Our Father by Fr Gerard Theraviam

Our Father, Who art in heaven

To be able to call God Our Father is to acknowledge not only our Divine Parent but to do so together with our sisters and brothers. My relationship with God thus also necessitates a familial relationship with humanity who share this relationship – thus, one has to make the shift from a purely individual spirituality to one that is communitarian.

Hallowed be Thy Name;
May your name be held holy: A person’s name is actually a reference to the person. Hence what we mean in this petition is to acknowledge the Otherness of God.

Recognizing God’s holiness is not just about avoiding taking His name in vain or blasphemy.
To recognize the holiness of God’s name and thus person is also to be aware of our own call to ‘Be Holy for I am holy’.

Thy kingdom come,
That the Kingdom might come is not mere wishful thinking on our parts but rather a commitment to be participants, not mere onlookers, of the Kingdom, actively working towards Kingdom values of Love, Truth, Justice  & Peace.

Thy will be done, on earth as it is in heaven.
While it may be safely assumed that God’s Will is indeed done in heaven, we are challenged to see God’s will coming into fruition in our own lives here on earth. This can be hard for us who are used to having our own way and expecting God to accommodate to what we want; what is called for is to let go completely of our own whims and fancies, and allow God to be God, and to lead us along His Way.

Give us this day our daily bread,
One way of  translating  this phrase from the original language is more akin to ‘Give us today our bread for tomorrow’; thus expressing our daily dependence on God for all that we need for life.

It is not about satisfying our greed asking for BMWs and the such, but rather expressing our actual our needs.

Asking  God to provide for us  daily is to allow for a continuous dependence on God, rather than sliding into a false sense of feeling that we can go it alone, of not having to depend on God if we already had an abundance to last us for a long time.

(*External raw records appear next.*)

-- ==== Sys2Proof/Tests/Slice0.lean ====
section
/-! SUPPORT. Tests of the model: words and their fields, the checks of well-formedness, single steps, and for each statement states and operands that meet its hypotheses. Expected
values are the spec's own examples or are worked out by hand from the rule named. -/

namespace Sys2Proof.Tests

open Sys2Proof Sys2Proof.Machine

set_option Elab.async false

/-! ### Building small cases -/

/-- A slot with every field zero. -/
def blank : Slot :=
  { pmask := 0, pval := 0, quant := false, q0 := .none, q1 := .none, ty := .none, pk := false, dst := .none, sa := .none, sb := .none, sc := .none,
    predReg := 0, predOp := .none, adv := 0, imm := 0 }

/-- An operand that a position takes; data sources are d0, d1 and d2, the destination is d3. -/
def operand (k : Fin 8) : Pos → Opnd
  | .unused => .none
  | .source => .d k
  | .address => .d k
  | .offset => .d k
  | .pred => .p k
  | .inEp => .i 0
  | .token => .i 0
  | .condIn => .ci 0
  | .dest => .d 3
  | .predDest => .p 3
  | .regDest => .d 3
  | .outEp => .o 0
  | .outNul => .nul
  | .condOut => .co 0

/-- A type of a class. -/
def aType : TyClass → Ty
  | .n => .none
  | .w => .s32
  | .s => .s32
  | .z => .z32
  | .wf => .s32
  | .f => .f32
  | .m => .bf16
  | .p => .s16
  | .a => .z32
  | .z64 => .z64
  | .f32 => .f32
  | .fb => .f32
  | .noi => .z32

/-- An instruction of a constructor with an immediate, its other fields as its line of the opcode map wants them. -/
def sample (mk : Slot → Instr) (imm : Nat := 0) : Instr :=
  match toCode (mk blank) with
  | none => mk blank
  | some (opc, sub, _) =>
    match opRow opc sub with
    | none => mk blank
    | some row =>
      mk { blank with ty := aType row.types, dst := operand 3 row.d, sa := if opc = 0x81 ∧ sub = 2 ∧ imm % 4 ≠ 1 then .zr else operand 0 row.a, sb := operand 1 row.b, sc := operand 2 row.c, imm := BitVec.ofNat 32 imm }

/-- A word decodes to an instruction. -/
def readsAs (w : SlotWord) (i : Instr) : Bool :=
  match decode w with
  | .ok j => j == i
  | .error _ => false

/-- A word is refused with a status. -/
def refusedAs (w : SlotWord) (st : LoadStatus) : Bool :=
  match decode w with
  | .ok _ => false
  | .error e => e == st

/-- A beat of a payload. -/
def beat (payload : V512) : Beat := { payload := payload, mask := 0xFFFF, tag := 0, vc := 0, poison := false }

/-- The context of the cases: privileged, with endpoints 0 bound to links, a beat and a condition token waiting. -/
def testCtx (d0 d1 d2 : V512) : Ctx :=
  let w : CtxWord :=
    { CtxWord.clean with
      valid := true, priv := true, slots := 1, ibind := set8 CtxWord.clean.ibind 0 (.link 0 0), obind := set8 CtxWord.clean.obind 0 (.link 0 0),
      cibind := set4 CtxWord.clean.cibind 0 (some 0), cobind := set4 CtxWord.clean.cobind 0 (some 0) }
  let c := Ctx.loaded w []
  { c with d := set8 (set8 (set8 c.d 0 d0) 1 d1) 2 d2, p := set8 c.p 1 0x00FF, ins := set8 c.ins 0 [beat 5], cins := set4 c.cins 0 [true] }

/-- The state of the cases: the device is ready, domain 0 owns the module, and the cursor is at slot 0 of the context of tile 0. -/
def ready (d0 d1 d2 : V512 := 0) : State :=
  let s := State.reset.setDomain 0 { State.reset.domain 0 with shape := ⟨0, 0, 4, 4⟩ }
  { s.setCtx 0 0 (testCtx d0 d1 d2) with phase := 8 }

/-- A well-formed instruction that fires in a state, with a firing that meets a condition. -/
def meets (s : State) (i : Instr) (p : Firing → Bool := fun _ => true) : Bool := i.wf && (s.firingOf i).any p

/-- The instructions of a list each fire in a state. -/
def allFire (s : State) (is : List Instr) : Bool := is.all fun i => meets s i

/-- The state after an instruction. -/
def after (i : Instr) (s : State) : State :=
  match exec i s with
  | .next t => t
  | _ => s

/-- Bytes at places of an image: (offset, length, value). -/
def placed (xs : List (Nat × Nat × Nat)) : Nat := xs.foldl (fun acc x => acc + x.2.2 % 2 ^ (8 * x.2.1) * 2 ^ (8 * x.1)) 0

/-! ### Words of the spec's worked encodings -/

theorem test_word_fadd : readsAs 0x00000000004000962008100000430202#128 (.fadd { blank with
    pmask := 2, pval := 2, quant := true, q0 := .beats 0 1, ty := .f32, dst := .o 0, sa := .i 0, sb := .d 1, adv := 1 }) = true := by decide +kernel

/-- R141's example. -/
theorem test_word_adds : readsAs 0x00000000008B01920A490800004A0000#128 (.adds { blank with
    q0 := .beats 1 1, ty := .s32, dst := .d 2, sa := .d 0, sb := .i 1, predReg := 3, predOp := .set, adv := 2 }) = true := by decide +kernel

theorem test_word_chn : readsAs 0x00000010000028120F00138000000101#128 (.chn { blank with
    pmask := 1, pval := 1, dst := .d 7, sa := .d 0, sb := .zr, sc := .d 2, imm := 0x10 }) = true := by decide +kernel

theorem test_word_mrow : readsAs 0x00000005004000060002180000420000#128 (.mrow { blank with q0 := .beats 0 1, sa := .i 0, adv := 1, imm := 5 }) = true := by decide +kernel

theorem test_word_ldw : readsAs 0x00000000004001828809280000420000#128 (.ldw { blank with
    q0 := .beats 0 1, ty := .f32, dst := .d 0, sa := .d 2, sb := .i 0, adv := 1 }) = true := by decide +kernel

theorem test_word_hcpy : readsAs 0x0000000100000002CE00300000000000#128 (.hcpy { blank with dst := .d 6, sa := .d 3, imm := 1 }) = true := by decide +kernel

theorem test_word_cnxt : readsAs 0x00000010000E00002000A20000440101#128 (.cnxt { blank with
    pmask := 1, pval := 1, q0 := .free 0 1, dst := .o 0, predReg := 6, predOp := .set, imm := 0x10 }) = true := by decide +kernel

theorem test_word_creq : readsAs 0x00000001000000024D00400000000404#128 (.creq { blank with pmask := 4, pval := 4, dst := .d 5, sa := .d 1, imm := 1 }) = true := by decide +kernel

theorem test_word_gmsk : readsAs 0x00000000000000B28E01380000001010#128 (.gmsk { blank with
    pmask := 16, pval := 16, dst := .d 6, sa := .d 2, sb := .d 3 }) = true := by decide +kernel

theorem test_word_tlbir : readsAs 0x00000000000000920C00408000000202#128 (.tlbir { blank with pmask := 2, pval := 2, dst := .d 4, sa := .d 0, sb := .d 1 }) = true := by decide +kernel

theorem test_word_trap : readsAs 0x0000002A000000000002000000002020#128 (.trap { blank with pmask := 0x20, pval := 0x20, imm := 0x2A }) = true := by decide +kernel

theorem test_word_qapp : readsAs 0x00000000000A00920A00310000010206#128 (.qapp { blank with
    pmask := 6, pval := 2, quant := true, dst := .d 2, sa := .d 0, sb := .d 1, predReg := 2, predOp := .set }) = true := by decide +kernel

theorem test_word_st : readsAs 0x00000000004A01820A68A80000430206#128 (.st { blank with
    pmask := 6, pval := 2, quant := true, q0 := .beats 0 1, ty := .z32, dst := .d 2, sa := .d 0, sb := .i 0, predReg := 2, predOp := .set, adv := 1 }) = true := by decide +kernel

/-! ### Words of the other families, put together from the fields of R37: OPC at 39, SUB at 47, TYPE at 51, DST at 56, SA at 62, SB at 68, SC at 74, IMM at 96 -/

/-- A word of these fields. -/
def wordOf (opc sub ty dst sa sb sc imm : Nat) : SlotWord :=
  BitVec.ofNat 128 (opc * 2 ^ 39 + sub * 2 ^ 47 + ty * 2 ^ 51 + dst * 2 ^ 56 + sa * 2 ^ 62 + sb * 2 ^ 68 + sc * 2 ^ 74 + imm * 2 ^ 96)

theorem test_words_integer :
    readsAs (wordOf 0x11 3 9 0x08 0x09 0x0A 0x0B 0) (.mad { blank with ty := .s32, dst := .d 0, sa := .d 1, sb := .d 2, sc := .d 3 }) = true ∧
    readsAs (wordOf 0x12 1 13 0x08 0x09 0x0A 0 0) (.divz { blank with ty := .z32, dst := .d 0, sa := .d 1, sb := .d 2 }) = true ∧
    readsAs (wordOf 0x13 0 9 0x08 0x09 0x0A 0 0) (.min { blank with ty := .s32, dst := .d 0, sa := .d 1, sb := .d 2 }) = true ∧
    readsAs (wordOf 0x14 4 13 0x08 0x09 0x0A 0 0) (.andn { blank with ty := .z32, dst := .d 0, sa := .d 1, sb := .d 2 }) = true ∧
    readsAs (wordOf 0x15 1 13 0x09 0x08 0x02 0 8) (.shr { blank with ty := .z32, dst := .d 1, sa := .d 0, sb := .imm, imm := 8 }) = true ∧
    readsAs (wordOf 0x16 2 13 0x09 0x08 0 0 0) (.brev { blank with ty := .z32, dst := .d 1, sa := .d 0 }) = true ∧
    readsAs (wordOf 0x17 0 13 0x09 0x08 0 0 (4 + 8 * 64)) (.bfx { blank with ty := .z32, dst := .d 1, sa := .d 0, imm := 4 + 8 * 64 }) = true ∧
    readsAs (wordOf 0x18 2 9 0x13 0x08 0x09 0 0) (.cmplt { blank with ty := .s32, dst := .p 3, sa := .d 0, sb := .d 1 }) = true ∧
    readsAs (wordOf 0x19 3 14 0x0C 0x08 0x09 0 0xFFFFC003) (.lea { blank with ty := .z64, dst := .d 4, sa := .d 0, sb := .d 1, imm := 0xFFFFC003 }) = true ∧
    readsAs (wordOf 0x1A 3 13 0x0C 0x09 0 0 4) (.scan { blank with ty := .z32, dst := .d 4, sa := .d 1, imm := 4 }) = true ∧
    readsAs (wordOf 0x1B 0 13 0x0D 0x09 0 0 0) (.redadd { blank with ty := .z32, dst := .d 5, sa := .d 1 }) = true := by decide +kernel

theorem test_words_float :
    readsAs (wordOf 0x21 1 1 0x08 0x09 0 0 0) (.fsqrt { blank with ty := .f32, dst := .d 0, sa := .d 1 }) = true ∧
    readsAs (wordOf 0x22 1 1 0x13 0x08 0x09 0 0) (.fcmplt { blank with ty := .f32, dst := .p 3, sa := .d 0, sb := .d 1 }) = true ∧
    readsAs (wordOf 0x23 3 1 0x08 0x09 0 0 0) (.fsig { blank with ty := .f32, dst := .d 0, sa := .d 1 }) = true ∧
    readsAs (wordOf 0x24 1 2 0x08 0x09 0 0 0) (.cvt .f32 { blank with ty := .bf16, dst := .d 0, sa := .d 1 }) = true ∧
    readsAs (wordOf 0x25 2 2 0x08 0x09 0x0A 0 0) (.pack { blank with ty := .bf16, dst := .d 0, sa := .d 1, sb := .d 2 }) = true ∧
    readsAs (wordOf 0x26 0 0 0x0B 0 0 0 0x3F) (.fflg { blank with dst := .d 3, imm := 0x3F }) = true ∧
    readsAs (wordOf 0x27 1 0 0x05 0 0 0 0) (.chnw { blank with dst := .nul }) = true := by decide +kernel

theorem test_words_control :
    readsAs (wordOf 0x31 1 0 0 0x08 0x09 0 1) (.skim { blank with sa := .d 0, sb := .d 1, imm := 1 }) = true ∧
    readsAs (wordOf 0x40 2 0 0x12 0x12 0x13 0 0) (.pand { blank with dst := .p 2, sa := .p 2, sb := .p 3 }) = true ∧
    readsAs (wordOf 0x41 0 0 0x20 0x08 0x11 0x21 0) (.steer { blank with dst := .o 0, sa := .d 0, sb := .p 1, sc := .o 1 }) = true ∧
    readsAs (wordOf 0x42 1 0 0x14 0x2A 0 0 0) (.crcv { blank with dst := .p 4, sa := .ci 2 }) = true ∧
    readsAs (wordOf 0x43 5 0 0x23 0 0 0 6) (.tagset { blank with dst := .o 3, imm := 6 }) = true ∧
    readsAs (wordOf 0x51 2 13 0x05 0x08 0x09 0 0) (.stfe { blank with ty := .z32, dst := .nul, sa := .d 0, sb := .d 1 }) = true ∧
    readsAs (wordOf 0x52 7 14 0x08 0x09 0x0A 0x0B 0) (.acas { blank with ty := .z64, dst := .d 0, sa := .d 1, sb := .d 2, sc := .d 3 }) = true ∧
    readsAs (wordOf 0x53 5 0 0x08 0 0 0 0) (.wnul { blank with dst := .d 0 }) = true ∧
    readsAs (wordOf 0x54 0 0 0x08 0 0 0 0) (.fenceD { blank with dst := .d 0 }) = true ∧
    readsAs (wordOf 0x61 3 0 0x08 0 0 0 0) (.nfen { blank with dst := .d 0 }) = true ∧
    readsAs (wordOf 0x81 2 0 0 0x08 0x09 0 1) (.ksltLoad { blank with sa := .d 0, sb := .d 1, imm := 1 }) = true ∧
    readsAs (wordOf 0x81 3 0 0 0x08 0 0 3) (.dctlSwitch { blank with sa := .d 0, imm := 3 }) = true ∧
    readsAs (wordOf 0x82 0 0 0x08 0 0 0 2) (.ecnt { blank with dst := .d 0, imm := 2 }) = true ∧
    readsAs (wordOf 0x83 0 0 0x08 0x09 0 0 0) (.frec { blank with dst := .d 0, sa := .d 1 }) = true := by decide +kernel

/-! ### Words and terms that are refused, one for each check -/

/-- R71: reserved bits, and pairs that the map does not give. -/
theorem test_refused_word : refusedAs 0x400000000000000000000000#128 .reservedBit = true ∧ refusedAs (wordOf 0x10 6 9 0x08 0x09 0x0A 0 0) .undefOpcode = true ∧
    refusedAs (wordOf 0x0F 0 0 0 0 0 0 0) .undefOpcode = true := by decide +kernel

/-- R39, R47: codes with no operand or condition. -/
theorem test_refused_codes : refusedAs (wordOf 0x10 0 9 0x3F 0x08 0x09 0 0) .badOperand = true ∧
    refusedAs (wordOf 0 0 0 0 0 0 0 0 + BitVec.ofNat 128 (3 * 2 ^ 17 + 8 * 2 ^ 22)) .badGuard = true ∧
    refusedAs (wordOf 0 0 0 0 0 0 0 0 + BitVec.ofNat 128 (1 * 2 ^ 22)) .badGuard = true := by decide +kernel

theorem test_illFormed_type : (sample (fun f => .add { f with ty := .f32 })).wf = false ∧ (sample (fun f => .abs { f with ty := .z32 })).wf = false ∧
    (sample (fun f => .cvt .f32 { f with ty := .f32 })).wf = false := by decide +kernel

/-- R48, R49, R69, R211: PRED_REG without an update, PK where it may not stand, an update without a destination, the ADV bit of SKQ's endpoint. -/
theorem test_illFormed_form : (sample (fun f => .add { f with predReg := 3 })).wf = false ∧ (sample (fun f => .add { f with pk := true })).wf = false ∧
    (sample (fun f => .nop { f with predOp := .set })).wf = false ∧ (sample (fun f => .skq { f with adv := 1 })).wf = false ∧
    (sample (fun f => .tagset { f with predOp := .set })).wf = false := by decide +kernel

/-- R39, R40, R42, R49, R135, R256: operands out of place. -/
theorem test_illFormed_operand : (sample (fun f => .add { f with sa := .none })).wf = false ∧ (sample (fun f => .add { f with sc := .d 0 })).wf = false ∧
    (sample (fun f => .add { f with sa := .htag })).wf = false ∧ (sample (fun f => .cmpeq { f with predOp := .set, predReg := 3 })).wf = false ∧
    (sample (fun f => .ld { f with sa := .imm })).wf = false ∧ (sample (fun f => .chn { f with dst := .o 0, imm := 16 })).wf = false := by decide +kernel

/-- R334, R335: STEER to one endpoint twice, MERGE of one endpoint with itself. -/
theorem test_illFormed_choice : (sample (fun f => .steer { f with dst := .o 1, sc := .o 1 })).wf = false ∧
    (sample (fun f => .merge { f with sa := .i 2, sb := .i 2 })).wf = false := by decide +kernel

/-- R138: parameters out of range, and an immediate that nothing reads. -/
theorem test_illFormed_imm : (sample .bfx (30 + 4 * 64)).wf = false ∧ (sample .bcst 16).wf = false ∧ (sample .add 1).wf = false ∧ (sample .frnd 5).wf = false ∧
    (sample .ccfg (5 * 4)).wf = false ∧ (sample .advc 0).wf = false ∧ (sample .mclr (127 + 2 * 128)).wf = false := by decide +kernel

/-- R72: a predicate value outside the mask, a condition of no beats. -/
theorem test_illFormed_guard : (sample (fun f => .nop { f with pmask := 1, pval := 2 })).wf = false ∧ (sample (fun f => .nop { f with q0 := .beats 0 0 })).wf = false := by
  decide +kernel

/-- An instruction under another's immediate (R456, R458). -/
theorem test_illFormed_pair : (sample .ksltLoad 0).wf = false ∧ (sample .dctlSwitch 2).wf = false ∧ (sample .creqReplace 0).wf = false := by decide +kernel


/-! ### Steps -/

/-- The context of tile 0 after one step that fires a word after reset satisfies a condition. -/
def stepCtx (w : SlotWord) (p : Ctx → Bool) : Bool :=
  match step (State.reset.withFetchWord 128 w.toNat) with
  | .next t => p (t.ctx 0 0)
  | _ => false

/-- MOVI.z32 d2, 7 (R151). -/
theorem test_step_movi : stepCtx (wordOf 0x19 1 13 0x0A 0 0 0 7) (fun c => lane 32 (at8 c.d 2) 15 == 7) = true := by decide +kernel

Asking God for our needs does not mean that we abandon responsibility for working for what we need but rather allowing Him to lead us to the right places and times, to sustain our efforts and strength.

and forgive us our trespasses, as we forgive those who trespass against us;
Surely we need God’s forgiveness for the times we fall into sin, but this petition tells us that we cannot see it as one-way traffic coming from God’s side, but the onus is placed on us to offer forgiveness and reconciliation to people who have sinned against us. This can be very hard when we choose not to forgive and prefer to nurse our hurts and thus are encumbered with excess baggage of unforgiveness.

and lead us not into temptation,
Whether God leads us or allows us temptations or we seem to look for them is debatable, but the fact is that we find ourselves often tempted , but what we are asking here ist be allowed to fall into temptation. Temptation by itself is not sin, but we can take the step into sin – what is needed is not just a firm resolve on our part but also God’s protection and guidance.

but deliver us from evil. Amen.
Surely God protects us from Evil, but asking that we be delivered from evil (or the Evil One, as the original translation suggests) is to also recognize our own call to avoid evil and situations of evil and sin.

Saying Amen (meaning: It shall be so!) at the end of a prayer is to entrust everything to God, with faith and anticipation that God does indeed answer our prayer according to His Will.